Who would have thought that a franchise based entirely around a Disney theme park ride could turn into one of the most profitable of all time? The hijinks on the high seas of a certain Captain Jack Sparrow, for whatever reason, evidently struck a chord with audiences around the world.
The first film was a genuine delight, a fun and fast-paced adventure that left audiences practically drooling for me – figuratively speaking for most and I’m sure for Twilight-age teenage girls quite literally for the star of the franchise, Johnny Depp. The following two movies were a big let down however, with the second film, subtitled Dead Man’s Chest, setting the whole thing on a confusing and muddled course that the third film unfortunately kept on. The confusing messes of too many characters and plot threads, with the poorly executed romance between Kiera Knightley and Orlando Bloom weighing everything down.
Fortunately, however, Disney has decided to drop those two dead weights for the next installment, Pirates of the Caribbean: On Stranger Tides, (in fact there is not so much as a mention of them) as well as bringing on Oscar-nominated director Rob Marshall (Chicago), meaning this is the first film in the franchise not to be directed by Gore Verbinski.
But the most important thing for the fourth film is that the focus is placed firmly back on the Captain Jack as it was in the first film, allowing him to once again exert that cheeky, cocky sometimes arrogant, but ultimately enjoyable routine he does that is a joy to watch. Unfortunately he is by far the most enjoyable thing about On Stranger Tides, an overly long (even at 147 minutes, the shortest since the first) and overblown blockbuster that lumbers from action scene to action scene with filler dialogue, often wooden in its grandiosity, and half-hearted (failed) attempts at emotional weight.
The story this time is that Captain Jack and just about every other person with the ability to walk (even if some of them only have one leg to speak of) is after the famous Fountain of Youth (no real explanation needed). Along the way Jack meets a former love, Angelica (Penelope Cruz), and the infamous Blackbeard (Ian McShane), both of whom are also after the Fountain of Youth and need to Jack to find it. Of course they do…
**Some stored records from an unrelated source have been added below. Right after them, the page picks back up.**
/-- CANVAS_CELL_RECEIVE (R229): a cell of an import's region; the import is complete when LAST and every OFFSET below it have come. -/
def State.canvasIn (s : State) (region view offset frame : Nat) (last : Bool) (bytes : List Byte) : State :=
  s.each ((List.range s.sourceCount).filter fun k => s.at_ Ob.src_type k = 3 && s.at_ Ob.src_import_region k = region) fun k s =>
    let old := ((s.source k).imports.find? fun w => w.view = view && w.frame = frame).getD { view := view, frame := frame }
    let w : ImportWork := { old with cells := smPut [] old.cells offset bytes, last := if last then some offset else old.last }
    let rest := (s.source k).imports.filter fun a => !(a.view = view)
    if w.last = some (w.cells.length - 1) && w.cells.length ≠ 0 then
      let bs := w.cells.flatMap (·.2)
      let b : FrameBuf := { time := frame, view := view, at_ := s.now, pq := s.importPq k bs.length, data := s.importCodes k bs }
      ((s.setSource k fun o => { o with imports := rest, done := { b with id := o.nextId } :: (o.done.filter fun f => !(f.view = view && f.time = frame)).take 31 }).frameDone k b)
    else s.setSource k fun o => { o with imports := rest ++ [w] }

/-! Send start (R189, R197, R224) -/

/-- The frame a source gives a view-frame, none where its stream only dumps (R252), and whether it is a late import (R229); an import of the same FRAME bits is that of the view-frame while it is younger than 8 frame periods
(log entry 133). -/
def State.sourceFrame (s : State) (src : Nat) (v : Vf) : Option FrameBuf × Bool :=
  let o := s.source src
  if s.at_ Ob.src_type src = 0 || (o.stale && s.at_ Ob.src_stale_mode src = 1) || (s.at_ Ob.src_type src = 2 && s.at_ Ob.cam_output (s.sourceStream src) = 1) then (none, false)
  else if s.at_ Ob.src_type src = 3 then
    match o.done.find? fun f => f.view = v.view && f.time = v.frame % 16 && !(s.past f.at_ (8 * (s.sched.num / s.sched.den))) with
    | some f => (some f, false)
    | none => (o.done.find? fun f => f.view = v.view, true)
  else if s.at_ Ob.src_latch src = 1 && o.heldFor = some v.frame then (o.held, false) else (o.newest, false)

/-- Does a frame buffer hold the same frame as another? -/
def sameFrame (a b : Option FrameBuf) : Bool := match a, b with
  | some f, some h => f.id = h.id
  | _, _ => false

/-- An import latched for a view-frame (R224, R229): one latched before is a repeat; older imports of the view that never were are skips, and go. -/
def State.latchImport (s : State) (src : Nat) (v : Vf) (b : Option FrameBuf) : State :=
  match b with
  | none => s
  | some f =>
    let ahead (g : FrameBuf) := decide (0 < (g.time + 16 - v.frame % 16) % 16) && decide ((g.time + 16 - v.frame % 16) % 16 < 8)
    let over_ (g : FrameBuf) := g.view = v.view && g.id ≠ f.id && !(ahead g)
    let skips := ((s.source src).done.filter fun g => over_ g && !g.seen).length
    let s1 := (s.when f.seen fun s => s.bump 0 (atIndex Ob.src_repeats src)).bump 0 (atIndex Ob.src_skips src) skips
    s1.setSource src fun o => { o with done := (o.done.filter fun g => !(over_ g)).map fun g => if g.id = f.id then { g with seen := true } else g }

/-- A source latched for a view-frame (R224): a repeat of the frame before is counted, a newest frame is marked used, the frame is kept for the views of its frame, IMPORT_LATE. -/
def State.latchSource (s : State) (src : Nat) (v : Vf) : State :=
  let r := s.sourceFrame src v
  let o := s.source src
  let counts := s.at_ Ob.src_latch src = 0 || o.heldFor ≠ some v.frame
  if s.at_ Ob.src_type src = 3 then (s.when r.2 fun s => s.sourceFlag src 2).latchImport src v r.1
  else
    let s1 := s.when (sameFrame r.1 o.held && counts) fun s => s.bump 0 (atIndex Ob.src_repeats src)
    s1.setSource src fun o => { o with held := if r.1.isSome then r.1 else o.held, heldFor := some v.frame, used := o.used || sameFrame r.1 o.newest }

/-- Does every surface that has a size have data (R217)? -/
def State.surfacesWhole (s : State) : Bool :=
  ((List.range s.layerCount).filter fun k => s.at_ Ob.gs_width k ≠ 0 && s.at_ Ob.gs_height k ≠ 0).all fun k => s.val 0 (atIndex Ob.gs_data k) ≠ .dflt

/-- SURFACE_LOST is over once every surface that has a size has new data (R217). -/
def State.surfacesBack (s : State) : State := if s.surfacesWhole then s.put 0 Ob.compose_flags (clearBit (s.nat 0 Ob.compose_flags) 5) else s

/-- The multicast flows that the part receives: 100GbE port's die, group, sender (Table 7.4). -/
def State.flows (s : State) : List (Nat × Nat × Nat) :=
  ((List.range s.sourceCount).filter fun k => s.at_ Ob.src_type k = 1).flatMap fun k =>
    let port := s.at_ Ob.src_port k
    let of_ (die group : Nat) : List (Nat × Nat × Nat) := if bits group 31 28 = 14 && die < s.dies then [(die, bits group 31 0, s.at_ Ob.src_sender k)] else []
    of_ (bits port 3 0) (s.at_ Ob.src_group_a k) ++ of_ (bits port 7 4) (s.at_ Ob.src_group_b k)

/-- The IGMPv3 joins of flows that were not received before (Table 7.4). -/
def State.joinFlows (s : State) (old : List (Nat × Nat × Nat)) : State :=
  s.each (s.flows.eraseDups.filter fun f => !(old.contains f)) fun f s => s.emit (.join f.1 f.2.1 f.2.2)

/-- Sources whose kind has changed start afresh; flows that are new are joined (R224, R225). -/
def State.freshFlows (s : State) (old : State) : State :=
  let src := (List.range s.sourceCount).filter fun k => s.at_ Ob.src_type k ≠ old.at_ Ob.src_type k
  (s.each src fun k s => s.setSource k fun _ => { lastAt := s.now }).joinFlows old.flows

/-- A compose_apply whose frame this is comes into force (R223). -/
def State.takeApply (s : State) (t : Int) : State :=
  match s.corrix.capply with
  | some (f, m) =>
    if f ≤ t then
      let s1 := { s with objs := overlay s.objs m }
      (({ s1 with staged := s.staged.filter fun e => !(decide (m.contains e)), corrix := { s.corrix with capply := none } } : State).freshFlows s).surfacesBack
    else s
  | none => s

/-- The view-frame of a frame number and view that launches next or is nearest behind. -/
def State.findVf (s : State) (frame view : Nat) : Option Vf :=
  let l := (s.vfsAround s.layNow 3 260).filter fun v => v.frame = frame && v.view = view
  match l.find? fun v => (s.layNow : Int) ≤ v.at_ with
  | some v => some v
  | none => l.getLast?

/-- Does the head compose now (R408, R412): not as a ring standby or while joining, nor before its walk after a takeover has ended? -/
def State.composes (s : State) : Bool :=
  let h := s.pw Ob.red_head_state
  s.big && s.isHead && (h = 0 || h = 1 || h = 3) && !s.red.waits

/-! View-frames under composition (R30, R197, R230, R234) -/

/-- Does a die have a view-frame to finish? -/
def State.dieBusy (s : State) (die : Nat) : Bool := s.comp.works.any fun w => !(s.composedAll w die)

/-- Has a canvas pixel been composed: its line of the stripe it lies in, top to bottom? -/
def State.composedAt (s : State) (w : Work) (x y : Nat) : Bool :=
  let t : State := { s with objs := w.objs }
  (s.dieList.filter fun d => inRect (t.stripe d) x y).all fun d =>
    let r := t.stripe d
    decide (4 * r.w * (y + 1 - r.y) ≤ smGet 0 w.px d)

/-- Does a die's composition wait for a packer: a stripe of it belongs to a destination that waits for room in its pool (R230)? -/
def State.dieStalled (s : State) (w : Work) (die : Nat) : Bool :=
  let t : State := { s with objs := w.objs }
  s.comp.stalled.any fun n => rectMeet (t.spliceIn (atIndex Ob.dest_splice n)).rect (t.stripe die)

/-- A die composes for 1 ns: 1 pixel, 3/4 of one while its core clock runs at 750 MHz (R33, R234), of the first view-frame that it has not finished. -/
def State.composeDie (s : State) (die : Nat) : State :=
  match s.comp.works.find? fun w => !(s.composedAll w die) with
  | none => s
  | some w =>
    if s.dieStalled w die then s
    else
      let n := min (s.stripeWork w die) (smGet 0 w.px die + s.corePx die)
      { s with comp := { s.comp with works := s.comp.works.map fun a => if a.at_ = w.at_ then { a with px := smPut 0 a.px die n } else a } }

/-- Every die of a head composes for 1 ns. -/
def State.tickCompose (s : State) : State := if s.comp.works.isEmpty then s else s.each s.aliveList fun d s => s.composeDie d

/-- Is nothing left to do of a view-frame: every stripe composed, every band of every destination packed? -/
def State.workDone (s : State) (w : Work) : Bool :=
  let t : State := { s with objs := w.objs }
  s.workEnded w && (List.range 1024).all fun n =>
    t.at_ Ob.dest_enable n = 0 || !(spliceUsable (t.spliceIn (atIndex Ob.dest_splice n))) ||
      (s.comp.packs.any fun p => p.node = n && p.at_ = w.at_ && decide (spliceBands (t.spliceIn (atIndex Ob.dest_splice n)) ≤ p.full.length))

/-- The sources that a view-frame latches (R224): with src_latch 0 those that its view shows, with src_latch 1 those that any lit view shows. -/
def State.latched (s : State) (v : Vf) : List Nat :=
  let views := (List.range s.sched.count).filter fun k => !(bit s.sched.dark k)
  let shows (k : Nat) (vs : List Nat) : Bool := (List.range s.layerCount).any fun n => s.at_ Ob.vl_source n = k && vs.any (s.vlOn n)
  (List.range s.sourceCount).filter fun k => if s.at_ Ob.src_latch k = 1 then shows k views else !v.dark && shows k [v.view]

/-- SEND_START (R189, R197, R224): composition of a lit view-frame begins at its send start, in launch order, once a die has ended the one before, with the values for its launch and the source
frames latched now. A dark view 0 only latches the sources that keep a frame for every view. -/
def State.sendStart (s0 : State) (frame view : Nat) : State :=
  if !s0.composes then s0
  else
    match s0.findVf frame view with
    | none => s0
    | some v =>
      let early := !(s0.reached (s0.sendStartOf v))
      let done := match s0.comp.lastAt with
        | some t => decide (v.at_ ≤ t)
        | none => false
      let t0 := s0.asOf v.at_
      if early || done || s0.sendStartOf v < s0.red.sendFrom || (!v.dark && s0.aliveList.all s0.dieBusy) then s0
      else if v.dark then (if v.view = 0 then s0.each (t0.latched v) fun k s => s.latchSource k v else s0)
      else
        let s := (s0.takeApply v.at_).checkLead
        let t := s.asOf v.at_
        let srcs := t.latched v
        let frames : List (Nat × FrameBuf) := srcs.filterMap fun k => (t.sourceFrame k v).1.map fun f => (k, f)
        let w : Work := { at_ := v.at_, frame := v.frame, view := v.view, objs := t.objs, src := frames.foldl (fun (m : SMap FrameBuf) e => smPut {} m e.1 e.2) [] }
        let s1 := s.each srcs fun k s => s.latchSource k v
        { s1 with comp := { s1.comp with works := (s1.comp.works.filter fun a => !(s1.workDone a)) ++ [w], lastAt := some v.at_ },
                  launch := { s1.launch with begun := some (max v.at_ (s1.launch.begun.getD v.at_)) } }

end Sys2Proof.Machine
end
Despite an inspired choice of items to centre the fourth film (the Fountain of Youth is a well known myth already and seems perfectly suited to the Pirates franchise), the plot still has the stink of the last two on it. Although nowhere near as confusing or cluttered as those two, it nonetheless feels overstuffed and unnecessarily bulky. And in spite of Captain Jack’s off-beat charms working wonders in the film’s favour (without him, god forbid, this might just have been as bad as the last one), the film often relies much too heavily on his character and the routine that comes with him, almost to the point of distraction.
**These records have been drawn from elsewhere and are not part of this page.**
/-- The earliest view-frame that a group has not ready: one that it waits for, or the next lit one. -/
def State.notReady (s : State) (die g : Nat) : Option Vf :=
  (((s.gst die g).due ++ (s.vfsAround (s.layOf die) 0 8).filter fun v => (s.layOf die : Int) < v.at_ && !v.dark).find? fun v => (s.readyAt die g v.at_).isNone)

/-- The tolerance of a group (R326), in ns. -/
def State.groupTolerance (s : State) (die g : Nat) : Nat :=
  match s.notReady die g with
  | none => 4294967295
  | some v =>
    let left : Int := (v.at_ - s.layOf die) / layNs
    let h := s.halfOf die v.at_
    let c := s.cfgFor die v.at_
    let done := match h with
      | some h => h.px / 36
      | none => 0
    if h.isSome && c.pixelCount die ≤ done then (left + s.int die (atIndex Ob.rg_slack_ns g)).toNat
    else
      let x := s.gst die g
      let u := if x.shiftAt = some v.at_ then x.unit else 0
      let lines := (List.range (c.grp die g Ob.rg_scan_lines)).filter (u ≤ ·)
      let rem : Nat := if c.frameMem die g then c.shiftNs die g - u * c.unitNs die g else c.shiftNs die g
      let written := match h with
        | some h => (lines.filter fun i => s.lineWritten h die g i).length
        | none => 0
      let next := match h with
        | some h => (lines.find? fun i => !(s.lineWritten h die g i)).getD u
        | none => u
      let wait := s.correctNs die (s.pixelsUntil h die g next - done)
      (left - rem + (written * c.unitNs die g : Nat) - wait).toNat

/-- RASTER_TOLERANCE_UPDATE (R326): the least over the groups in use that are not in self-refresh. -/
def State.toleranceUpdate (s : State) (die : Nat) : State :=
  if s.dies ≤ die then s
  else s.put die Ob.raster_tolerance_ns (min 4294967295 (minOr 4294967295 (((s.groupsRun die).filter fun g => !((s.gst die g).sr)).map (s.groupTolerance die))) : Nat)

end Sys2Proof.Machine
end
Having said that you’ll be glad to know it’s not all bad. The action scenes – which the film doesn’t quite know how to get to in a way that doesn’t feel forced – are entertaining in that “turn of your brain” sort of way. There’s some of the spark that made the first one so enjoyable evident in a few of the set-pieces, notably the first encounter between Depp and Cruz (who are certainly a better male-female dynamic than the Knightley-Bloom fiasco) and an escape scene involving palm trees. And the film is genuinely funny in places, sometimes via the physical slapstick that comes along every once in a while and in other times there’s a refreshing sense of self-poking on the film’s part. At least the film has some semblance of a sense of humour.
There are some new faces joining the cast this time around which at least gives us some fresh people to look at, although with the exception of Penelope Cruz (effective enough and a welcome replacement for Knightley) everyone looks very similar in that usual pirate garb. Notable newcomers to the franchise include Ian McShane as the dreaded Blackbeard who is clearly having a good time hamming it up as the franchise’s best baddie since Barbossa (whom is played splendidly again by Geoffrey Rush), Sam Claflin as a character who is effectively Orlando Bloom’s replacement as the young(ish) pretty boy who is brave and noble, and Brit actor Stephen Graham who almost steals the show as cocky hard-worker Scrum.
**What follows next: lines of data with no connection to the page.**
/-- A slice turned off loses its contents. -/
def State.sliceOff (s : State) (die n : Nat) : State :=
  (s.setSlice die n 2).setMem die fun m => { m with sram := smKeep (fun a => a / 2097152 ≠ n) m.sram }

/-- Is a word of a slice under test? -/
def State.lockedIn (s : State) (die n : Nat) : Bool := match (s.memOf die).bist.lock with
  | some (w, ends) => decide (s.now < ends) && w / 65536 = n
  | none => false

/-- SLICE_RETENTION: an on slice that holds no region turns off in modes 1 and 2; one idle for sram_ret_idle_us enters retention, unless it holds part of the store of a running group (R357) or a word under test (R361). -/
def State.sliceRetention (s : State) (die n : Nat) : State :=
  if !(decide (die < s.dies) && decide (n < 8)) || s.nat die (Ob.sram_slice_mode + n) = 0 || s.lockedIn die n then s
  else if !(s.heldSlices die).contains n then (if s.nat die (Ob.sram_slice_state + n) ≠ 2 then s.sliceOff die n else s)
  else if s.nat die (Ob.sram_slice_state + n) ≠ 0 then s
  else if (s.groupsUsed die).any (fun g => s.grp die g Ob.rg_state = 1 && (s.storeSlices die g).contains n) then s
  else if s.past (smGet 0 (s.memOf die).sliceAt n) (s.nat die Ob.sram_ret_idle_us * 1000) then s.setSlice die n 1
  else s

/-- SLICE_WAKE_COMPLETE: a waking slice whose exit is over is on. -/
def State.sliceWake (s : State) (die n : Nat) : State :=
  if decide (die < s.dies) && s.nat die (Ob.sram_slice_state + n) = 3 && decide (smGet 0 (s.memOf die).wakeAt n ≤ s.now) then
    (s.setSlice die n 0).setMem die fun m => { m with sliceAt := smPut 0 m.sliceAt n s.now }
  else s

/-- A write of sram_slice_mode takes effect: mode 0 turns the slice on; mode 1 or 2 on a slice that holds no region turns it off. -/
def State.sliceModeEffect (s : State) (die n : Nat) : State :=
  if s.nat die (Ob.sram_slice_mode + n) = 0 then s.wakeSlice die n
  else if (s.heldSlices die).contains n then s
  else s.sliceOff die n

/-- The slices that a die's staged configuration newly allocates are turned on when it votes (R357). -/
def State.wakeNewSlices (s : State) (die : Nat) (now old : List Nat) : State :=
  s.each (now.filter fun n => !old.contains n) fun n s => s.wakeSlice die n

/-! Requests (R348-R352) -/

/-- The word address of a request. -/
def sramWord (r : SramReq) : Nat := r.addr % 16777216 / 32

/-- The 32 bytes of an SRAM word. -/
def State.sramRead (s : State) (die w : Nat) : List Byte := smRun 0 (s.memOf die).sram (32 * w) 32

/-- A word stored. -/
def State.sramWrite (s : State) (die w : Nat) (bs : List Byte) : State :=
  s.setMem die fun m => { m with sram := smPutAll 0 m.sram (32 * w) (fitBytes 32 bs) }

/-- A request is served: a write stores its word, a read hands the word to its port. -/
def State.sramServe (s : State) (die : Nat) (r : SramReq) : State := match r.data with
  | some bs => s.sramWrite die (sramWord r) bs
  | none => s.setMem die fun m => { m with got := smPut [] m.got r.port (s.sramRead die (sramWord r)) }

/-- A request waits and is presented again in the next cycle. -/
def State.sramWait (s : State) (die : Nat) (r : SramReq) : State := s.setMem die fun m => { m with waits := m.waits ++ [r] }

/-- A request receives busy (R352). -/
def State.sramBusy (s : State) (die : Nat) (r : SramReq) : State := (s.sramWait die r).bump die (Ob.sram_busy + r.port)

/-- A read that meets a higher port's write receives undefined data (R351). -/
def State.sramUndef (s : State) (die : Nat) (r : SramReq) : State :=
  let d := s.draw
  let s1 := d.2.setMem die fun m => { m with got := smPut [] m.got r.port (leBytes 32 d.1) }
  (s1.bump die Ob.sram_undef_reads).raise die Ob.sram_flags 1

/-- Requests for one word in one cycle, in port order (R351). -/
def State.sramMeet (s : State) (die : Nat) : List SramReq → State
  | [] => s
  | r :: rest =>
    if rest.isEmpty then s.sramServe die r
    else match (r :: rest).find? fun q => q.data.isSome with
      | none => s.each (r :: rest) fun q s => s.sramServe die q
      | some w =>
        let s1 := if r.data.isSome then s.sramServe die r else (s.sramUndef die r).sramServe die w
        s1.each rest fun q s => s.sramBusy die q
On Stranger Tides could and should easily be labelled the best Pirates movie since the first one. But given the quality of the last two is that really that much of a compliment? The film certainly has its moments of fun, grandiose set-pieces hitting at consistent stages throughout and wry humour peppered throughout that makes the lulling moments in-between action just about bearable. It is sure to please die-hard fans of the franchise, namely because of the heavy focus on the antics of Captain Jack, but this particularly instalment plods along with disappointing predictability, more often than not scared to stick even one toe out of line. Passable junk food cinema at best.